Items from a dataset:
-- ==== Sys2Proof/Decode.lean ====
section
/-! DEFINITION. The decoder of the two ports and of the unit-operation records, total on every word and rejecting by
name, then the encoder written from the same tables (30_encoding.md R82 to R94). -/

namespace Sys2Proof

/-! ## The snapshot word -/

/-- The six fields of a 192-bit snapshot word (10_state.md R24). -/
def Snapshot.ofWord (w : BitVec 192) : Snapshot where
  a := w.extractLsb' 0 32
  b := w.extractLsb' 32 32
  c := w.extractLsb' 64 32
  d := w.extractLsb' 96 32
  e := w.extractLsb' 128 32
  f := w.extractLsb' 160 32

/-- The 192-bit word of a snapshot: `f` in the most significant position, `a` in the least (R24). -/
def Snapshot.toWord (p : Snapshot) : BitVec 192 :=
  p.f ++ p.e ++ p.d ++ p.c ++ p.b ++ p.a

/-! ## Decoding -/

/-- Why a word is no instruction. -/
inductive Reject where
  /-- Port P does not accept this `op` (R88): every code but `0x0` and `0x1`. -/
  | illegalP (op : BitVec 4)
  /-- Port C does not accept this `op` (R88): every code but `0x0`, `0x2`, `0x3`. -/
  | illegalC (op : BitVec 4)
  /-- No unit operation has this code (R87): `0x9` to `0xF`. -/
  | unusedUnitCode (code : BitVec 4)
  /-- A unit-operation record has a bit set outside its operation's operands (log entry 5). -/
  | strayOperandBits (code : BitVec 4)
deriving DecidableEq, Repr

/-- The `op` field of format `PW` (R82). -/
def opP (w : BitVec 196) : BitVec 4 := w.extractLsb' 192 4

/-- The payload bits of format `PW` (R82). -/
def payloadP (w : BitVec 196) : BitVec 192 := w.extractLsb' 0 192

/-- Port P accepts `0x0` and `0x1` (R86). -/
def decodeP (w : BitVec 196) : Except Reject Instr :=
  if opP w = 0x0#4 then .ok (.nopP (payloadP w))
  else if opP w = 0x1#4 then .ok (.push (Snapshot.ofWord (payloadP w)))
  else .error (.illegalP (opP w))

/-- Port C accepts `0x0`, `0x2` and `0x3` (R86). -/
def decodeC (w : BitVec 4) : Except Reject Instr :=
  if w = 0x0#4 then .ok .nopC
  else if w = 0x2#4 then .ok .frame
  else if w = 0x3#4 then .ok .tick
  else .error (.illegalC w)

/-- A unit operation all of whose operands lie in the low `n` record bits. -/
def withOperands (n : Nat) (code : BitVec 4) (operands : BitVec 66) (i : Instr) : Except Reject Instr :=
  if operands.toNat < 2 ^ n then .ok i else .error (.strayOperandBits code)

/-- The unit operations of R87, by code. -/
def decodeU (code : BitVec 4) (operands : BitVec 66) : Except Reject Instr :=
  if code = 0x0#4 then withOperands 0 code operands .drainLatest
  else if code = 0x1#4 then withOperands 0 code operands .map
  else if code = 0x2#4 then withOperands 32 code operands (.dlResize operands.toNat)
  else if code = 0x3#4 then withOperands 0 code operands .noiseStep
  else if code = 0x4#4 then withOperands 32 code operands (.dlTick (operands.extractLsb' 0 32))
  else if code = 0x5#4 then withOperands 0 code operands .envStep
  else if code = 0x6#4 then withOperands 0 code operands .oscStep
  else if code = 0x7#4 then withOperands 0 code operands .cntGate
  else if code = 0x8#4 then
    .ok (.mixOut (operands.extractLsb' 0 32) (operands.getLsbD 64) (operands.extractLsb' 32 32) (operands.getLsbD 65))
  else .error (.unusedUnitCode code)

/-- The instruction of a word, or why there is none. Each port has one word length, so no length rule is
needed (R91), and the configuration never changes decoding (R91). -/
def decode : CmdWord → Except Reject Instr
  | .portP w => decodeP w
  | .portC w => decodeC w
  | .unit code operands => decodeU code operands

/-! ## Encoding -/

/-- The port-P word `op, payload` (R82). -/
def wordP (op : BitVec 4) (payload : BitVec 192) : CmdWord := .portP (op ++ payload)

/-- The record of a unit operation whose only operand is 32 bits wide. -/
def unitWord (code : BitVec 4) (x : BitVec 32) : CmdWord := .unit code (0#34 ++ x)

/-- The word of an instruction, from the tables of R82, R83, R86 and R87. -/
def encode : Instr → CmdWord
  | .nopP payload => wordP 0x0#4 payload
  | .nopC => .portC 0x0#4
  | .push p => wordP 0x1#4 p.toWord
  | .frame => .portC 0x2#4
  | .tick => .portC 0x3#4
  | .drainLatest => unitWord 0x0#4 0#32
  | .map => unitWord 0x1#4 0#32
  | .dlResize len => unitWord 0x2#4 (BitVec.ofNat 32 len)
  | .noiseStep => unitWord 0x3#4 0#32
  | .dlTick x => unitWord 0x4#4 x
  | .envStep => unitWord 0x5#4 0#32
  | .oscStep => unitWord 0x6#4 0#32
  | .cntGate => unitWord 0x7#4 0#32
  | .mixOut mixed eg osc cg => .unit 0x8#4 (BitVec.ofBool cg ++ BitVec.ofBool eg ++ osc ++ mixed)

/-! ## Trace forms -/

/-- The pseudo-command `FILL n`: a `FRAME`, then `n` times `TICK`, not atomic (R93, 47_synthesis_engine.md R235). -/
def fillWords (n : Nat) : List CmdWord := encode .frame :: List.replicate n (encode .tick)

/-- `CFG_IN` of a `.cfg` trace line: `0b000, delay, fmdepth, fmrate, mode` (R92, 10_state.md R26). -/
def cfgWord (mode : BitVec 2) (fmRateLin fmDepthExp delayLin : Bool) : BitVec 8 :=
  0#3 ++ BitVec.ofBool delayLin ++ BitVec.ofBool fmDepthExp ++ BitVec.ofBool fmRateLin ++ mode

/-! ## Words as spec/opcode_table.json numbers them -/

/-- The presented word of an opcode-table row's bits `w`. A row of 196 bits is a port-P word. The rows of 4 bits are of
two code spaces that overlap (formats `CW` and `U`), and nothing in the bits tells them apart: a code that port C
accepts is read as port C's word, another code as a unit operation's, with operand bits of zero (log entry 6). -/
def tableWord (nbits w : Nat) : Option CmdWord :=
  if nbits = 196 ∨ nbits = 200 then
    if w < 2 ^ 196 then some (.portP (BitVec.ofNat 196 w)) else none
  else if nbits = 4 ∨ nbits = 8 then
    if w = 0 ∨ w = 2 ∨ w = 3 then some (.portC (BitVec.ofNat 4 w))
    else if w < 16 then some (.unit (BitVec.ofNat 4 w) 0#66)
    else none
  else none

/-- What the decoder reads from an opcode-table row's bits. -/
def decodeTableWord (nbits w : Nat) : Option Instr :=
  (tableWord nbits w).bind fun cw => (decode cw).toOption

end Sys2Proof
end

What is required: Each line from the top of the data, up to and including the line that contains "## Decoding -/", should be set down exactly.

Output below:
-- ==== Sys2Proof/Decode.lean ====
section
/-! DEFINITION. The decoder of the two ports and of the unit-operation records, total on every word and rejecting by
name, then the encoder written from the same tables (30_encoding.md R82 to R94). -/

namespace Sys2Proof

/-! ## The snapshot word -/

/-- The six fields of a 192-bit snapshot word (10_state.md R24). -/
def Snapshot.ofWord (w : BitVec 192) : Snapshot where
  a := w.extractLsb' 0 32
  b := w.extractLsb' 32 32
  c := w.extractLsb' 64 32
  d := w.extractLsb' 96 32
  e := w.extractLsb' 128 32
  f := w.extractLsb' 160 32

/-- The 192-bit word of a snapshot: `f` in the most significant position, `a` in the least (R24). -/
def Snapshot.toWord (p : Snapshot) : BitVec 192 :=
  p.f ++ p.e ++ p.d ++ p.c ++ p.b ++ p.a

/-! ## Decoding -/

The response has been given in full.